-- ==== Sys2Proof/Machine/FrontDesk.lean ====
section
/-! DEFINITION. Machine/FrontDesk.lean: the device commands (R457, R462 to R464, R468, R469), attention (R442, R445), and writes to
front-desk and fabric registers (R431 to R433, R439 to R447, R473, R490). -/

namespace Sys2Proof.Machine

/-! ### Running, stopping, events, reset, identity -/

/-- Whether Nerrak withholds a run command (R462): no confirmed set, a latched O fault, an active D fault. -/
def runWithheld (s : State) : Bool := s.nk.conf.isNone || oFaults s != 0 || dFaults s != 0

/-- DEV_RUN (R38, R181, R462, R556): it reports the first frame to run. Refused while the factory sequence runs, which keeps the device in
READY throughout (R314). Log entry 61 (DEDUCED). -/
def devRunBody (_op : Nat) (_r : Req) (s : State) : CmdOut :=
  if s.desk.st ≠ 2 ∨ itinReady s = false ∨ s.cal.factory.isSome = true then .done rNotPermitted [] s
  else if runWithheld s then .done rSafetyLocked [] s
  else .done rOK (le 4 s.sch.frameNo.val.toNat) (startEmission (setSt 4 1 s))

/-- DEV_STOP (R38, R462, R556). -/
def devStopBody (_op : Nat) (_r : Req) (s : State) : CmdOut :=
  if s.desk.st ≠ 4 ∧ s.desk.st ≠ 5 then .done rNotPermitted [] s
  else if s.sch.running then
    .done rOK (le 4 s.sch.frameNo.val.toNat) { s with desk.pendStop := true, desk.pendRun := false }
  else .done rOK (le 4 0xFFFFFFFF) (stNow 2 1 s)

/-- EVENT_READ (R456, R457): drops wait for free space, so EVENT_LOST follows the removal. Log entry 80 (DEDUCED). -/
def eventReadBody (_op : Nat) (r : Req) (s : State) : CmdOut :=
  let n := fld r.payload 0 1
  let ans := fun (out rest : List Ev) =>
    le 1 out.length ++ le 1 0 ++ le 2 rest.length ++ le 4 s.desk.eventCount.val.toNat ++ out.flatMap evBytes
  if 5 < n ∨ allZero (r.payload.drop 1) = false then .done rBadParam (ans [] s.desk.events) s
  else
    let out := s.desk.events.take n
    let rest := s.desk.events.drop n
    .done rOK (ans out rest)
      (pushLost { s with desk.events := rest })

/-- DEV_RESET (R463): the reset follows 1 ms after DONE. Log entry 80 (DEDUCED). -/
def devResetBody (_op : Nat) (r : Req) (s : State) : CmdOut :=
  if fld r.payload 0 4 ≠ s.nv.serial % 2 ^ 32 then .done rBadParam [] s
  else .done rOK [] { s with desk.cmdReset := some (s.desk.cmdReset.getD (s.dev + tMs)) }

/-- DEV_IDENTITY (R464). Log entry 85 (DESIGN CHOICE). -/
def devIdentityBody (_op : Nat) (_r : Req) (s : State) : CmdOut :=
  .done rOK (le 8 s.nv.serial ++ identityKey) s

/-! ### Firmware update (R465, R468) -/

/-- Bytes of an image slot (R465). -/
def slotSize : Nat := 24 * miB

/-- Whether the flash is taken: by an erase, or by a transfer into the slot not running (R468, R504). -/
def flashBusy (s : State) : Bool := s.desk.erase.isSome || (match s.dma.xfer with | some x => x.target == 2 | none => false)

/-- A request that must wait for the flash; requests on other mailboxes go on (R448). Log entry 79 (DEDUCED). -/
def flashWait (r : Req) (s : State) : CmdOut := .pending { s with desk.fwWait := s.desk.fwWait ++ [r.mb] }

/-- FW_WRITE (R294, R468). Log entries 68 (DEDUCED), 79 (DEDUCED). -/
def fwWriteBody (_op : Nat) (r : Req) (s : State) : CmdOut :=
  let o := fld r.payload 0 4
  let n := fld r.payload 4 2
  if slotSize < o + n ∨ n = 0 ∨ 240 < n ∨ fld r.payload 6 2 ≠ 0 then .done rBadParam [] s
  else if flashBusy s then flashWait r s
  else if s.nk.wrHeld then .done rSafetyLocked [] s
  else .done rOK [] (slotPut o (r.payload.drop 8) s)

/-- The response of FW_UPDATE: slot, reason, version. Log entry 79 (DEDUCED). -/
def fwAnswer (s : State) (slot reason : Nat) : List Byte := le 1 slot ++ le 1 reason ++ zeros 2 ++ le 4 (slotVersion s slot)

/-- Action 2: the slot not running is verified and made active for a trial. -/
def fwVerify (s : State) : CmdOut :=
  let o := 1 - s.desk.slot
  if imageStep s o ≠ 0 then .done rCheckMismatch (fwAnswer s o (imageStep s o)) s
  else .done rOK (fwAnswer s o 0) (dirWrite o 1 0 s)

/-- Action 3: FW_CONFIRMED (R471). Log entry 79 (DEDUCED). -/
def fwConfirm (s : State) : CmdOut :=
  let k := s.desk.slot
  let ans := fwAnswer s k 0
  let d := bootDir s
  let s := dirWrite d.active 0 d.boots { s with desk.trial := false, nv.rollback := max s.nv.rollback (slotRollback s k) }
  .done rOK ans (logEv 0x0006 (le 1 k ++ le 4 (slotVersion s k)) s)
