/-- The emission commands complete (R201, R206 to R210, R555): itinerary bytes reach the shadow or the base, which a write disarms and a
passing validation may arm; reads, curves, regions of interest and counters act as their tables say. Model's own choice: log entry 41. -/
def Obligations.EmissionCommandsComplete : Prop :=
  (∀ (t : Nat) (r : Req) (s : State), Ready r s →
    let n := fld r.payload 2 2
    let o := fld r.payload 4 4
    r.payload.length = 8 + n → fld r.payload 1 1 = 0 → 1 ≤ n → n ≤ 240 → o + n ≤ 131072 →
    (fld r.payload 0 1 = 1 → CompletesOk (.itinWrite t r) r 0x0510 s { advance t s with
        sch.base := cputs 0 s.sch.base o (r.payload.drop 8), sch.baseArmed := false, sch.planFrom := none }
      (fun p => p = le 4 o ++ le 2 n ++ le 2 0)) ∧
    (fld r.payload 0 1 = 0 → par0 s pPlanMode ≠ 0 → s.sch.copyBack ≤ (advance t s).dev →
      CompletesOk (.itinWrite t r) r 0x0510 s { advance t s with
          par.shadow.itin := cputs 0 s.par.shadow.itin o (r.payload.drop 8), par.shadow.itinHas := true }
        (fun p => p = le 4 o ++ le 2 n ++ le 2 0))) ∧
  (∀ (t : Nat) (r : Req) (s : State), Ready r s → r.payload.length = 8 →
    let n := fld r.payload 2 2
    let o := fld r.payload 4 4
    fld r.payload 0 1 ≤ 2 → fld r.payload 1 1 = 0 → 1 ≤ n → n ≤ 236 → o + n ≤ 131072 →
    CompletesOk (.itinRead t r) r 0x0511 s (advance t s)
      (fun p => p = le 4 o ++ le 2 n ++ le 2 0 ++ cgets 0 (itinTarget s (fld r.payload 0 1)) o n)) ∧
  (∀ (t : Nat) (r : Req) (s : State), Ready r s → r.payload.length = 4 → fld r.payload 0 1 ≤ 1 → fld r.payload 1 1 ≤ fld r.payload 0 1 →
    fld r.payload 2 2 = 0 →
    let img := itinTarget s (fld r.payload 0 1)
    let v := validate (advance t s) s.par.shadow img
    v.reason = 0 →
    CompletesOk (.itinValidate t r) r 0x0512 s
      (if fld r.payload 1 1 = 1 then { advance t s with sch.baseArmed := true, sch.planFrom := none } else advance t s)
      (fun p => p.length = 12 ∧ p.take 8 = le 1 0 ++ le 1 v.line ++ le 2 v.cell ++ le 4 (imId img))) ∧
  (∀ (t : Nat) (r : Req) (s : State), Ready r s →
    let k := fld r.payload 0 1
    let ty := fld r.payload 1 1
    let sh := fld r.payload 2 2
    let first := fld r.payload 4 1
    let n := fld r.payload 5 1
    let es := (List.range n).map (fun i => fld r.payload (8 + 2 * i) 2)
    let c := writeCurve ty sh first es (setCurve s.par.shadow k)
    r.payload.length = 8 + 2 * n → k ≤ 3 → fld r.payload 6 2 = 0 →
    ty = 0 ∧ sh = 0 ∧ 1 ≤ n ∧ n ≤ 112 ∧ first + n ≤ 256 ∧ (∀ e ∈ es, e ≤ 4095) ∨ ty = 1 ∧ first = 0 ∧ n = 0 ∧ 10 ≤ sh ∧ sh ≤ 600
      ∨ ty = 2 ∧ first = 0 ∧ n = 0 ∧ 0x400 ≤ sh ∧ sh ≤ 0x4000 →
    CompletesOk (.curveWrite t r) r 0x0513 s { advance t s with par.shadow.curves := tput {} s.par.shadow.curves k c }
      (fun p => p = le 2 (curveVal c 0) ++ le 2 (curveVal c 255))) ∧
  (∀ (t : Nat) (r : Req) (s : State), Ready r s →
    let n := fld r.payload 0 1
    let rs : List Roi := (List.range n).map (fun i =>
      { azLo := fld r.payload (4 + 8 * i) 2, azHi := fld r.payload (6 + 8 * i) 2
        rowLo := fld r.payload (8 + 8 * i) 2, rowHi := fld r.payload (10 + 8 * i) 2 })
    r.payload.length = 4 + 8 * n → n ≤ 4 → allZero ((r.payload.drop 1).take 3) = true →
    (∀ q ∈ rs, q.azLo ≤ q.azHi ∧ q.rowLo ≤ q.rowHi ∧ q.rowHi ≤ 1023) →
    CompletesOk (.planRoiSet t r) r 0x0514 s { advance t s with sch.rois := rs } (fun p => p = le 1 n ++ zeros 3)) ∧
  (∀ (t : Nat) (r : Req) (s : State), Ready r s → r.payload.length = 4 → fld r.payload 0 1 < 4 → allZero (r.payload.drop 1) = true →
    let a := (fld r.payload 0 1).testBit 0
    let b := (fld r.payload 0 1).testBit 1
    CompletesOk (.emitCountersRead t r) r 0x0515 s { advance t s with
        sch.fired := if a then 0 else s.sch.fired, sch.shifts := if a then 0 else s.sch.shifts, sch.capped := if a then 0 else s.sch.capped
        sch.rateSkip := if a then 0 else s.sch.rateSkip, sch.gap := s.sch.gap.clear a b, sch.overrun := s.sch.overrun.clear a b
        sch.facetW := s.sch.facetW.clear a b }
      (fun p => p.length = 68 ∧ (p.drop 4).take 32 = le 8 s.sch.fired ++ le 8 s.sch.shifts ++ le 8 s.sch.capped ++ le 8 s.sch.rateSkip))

━━━━━━━━━━━━━━━━

_Brief_:
Working from the material above, restate word for word the lines between the line with "DONE. Log entry 80 (DEDUCED). -/" and the line with "let d := bootDir s", both included, and only those.

_Task output_:
/-- DEV_RESET (R463): the reset follows 1 ms after DONE. Log entry 80 (DEDUCED). -/
def devResetBody (_op : Nat) (r : Req) (s : State) : CmdOut :=
  if fld r.payload 0 4 ≠ s.nv.serial % 2 ^ 32 then .done rBadParam [] s
  else .done rOK [] { s with desk.cmdReset := some (s.desk.cmdReset.getD (s.dev + tMs)) }

/-- DEV_IDENTITY (R464). Log entry 85 (DESIGN CHOICE). -/
def devIdentityBody (_op : Nat) (_r : Req) (s : State) : CmdOut :=
  .done rOK (le 8 s.nv.serial ++ identityKey) s

/-! ### Firmware update (R465, R468) -/

/-- Bytes of an image slot (R465). -/
def slotSize : Nat := 24 * miB

/-- Whether the flash is taken: by an erase, or by a transfer into the slot not running (R468, R504). -/
def flashBusy (s : State) : Bool := s.desk.erase.isSome || (match s.dma.xfer with | some x => x.target == 2 | none => false)

/-- A request that must wait for the flash; requests on other mailboxes go on (R448). Log entry 79 (DEDUCED). -/
def flashWait (r : Req) (s : State) : CmdOut := .pending { s with desk.fwWait := s.desk.fwWait ++ [r.mb] }

/-- FW_WRITE (R294, R468). Log entries 68 (DEDUCED), 79 (DEDUCED). -/
def fwWriteBody (_op : Nat) (r : Req) (s : State) : CmdOut :=
  let o := fld r.payload 0 4
  let n := fld r.payload 4 2
  if slotSize < o + n ∨ n = 0 ∨ 240 < n ∨ fld r.payload 6 2 ≠ 0 then .done rBadParam [] s
  else if flashBusy s then flashWait r s
  else if s.nk.wrHeld then .done rSafetyLocked [] s
  else .done rOK [] (slotPut o (r.payload.drop 8) s)

/-- The response of FW_UPDATE: slot, reason, version. Log entry 79 (DEDUCED). -/
def fwAnswer (s : State) (slot reason : Nat) : List Byte := le 1 slot ++ le 1 reason ++ zeros 2 ++ le 4 (slotVersion s slot)

/-- Action 2: the slot not running is verified and made active for a trial. -/
def fwVerify (s : State) : CmdOut :=
  let o := 1 - s.desk.slot
  if imageStep s o ≠ 0 then .done rCheckMismatch (fwAnswer s o (imageStep s o)) s
  else .done rOK (fwAnswer s o 0) (dirWrite o 1 0 s)

/-- Action 3: FW_CONFIRMED (R471). Log entry 79 (DEDUCED). -/
def fwConfirm (s : State) : CmdOut :=
  let k := s.desk.slot
  let ans := fwAnswer s k 0
  let d := bootDir s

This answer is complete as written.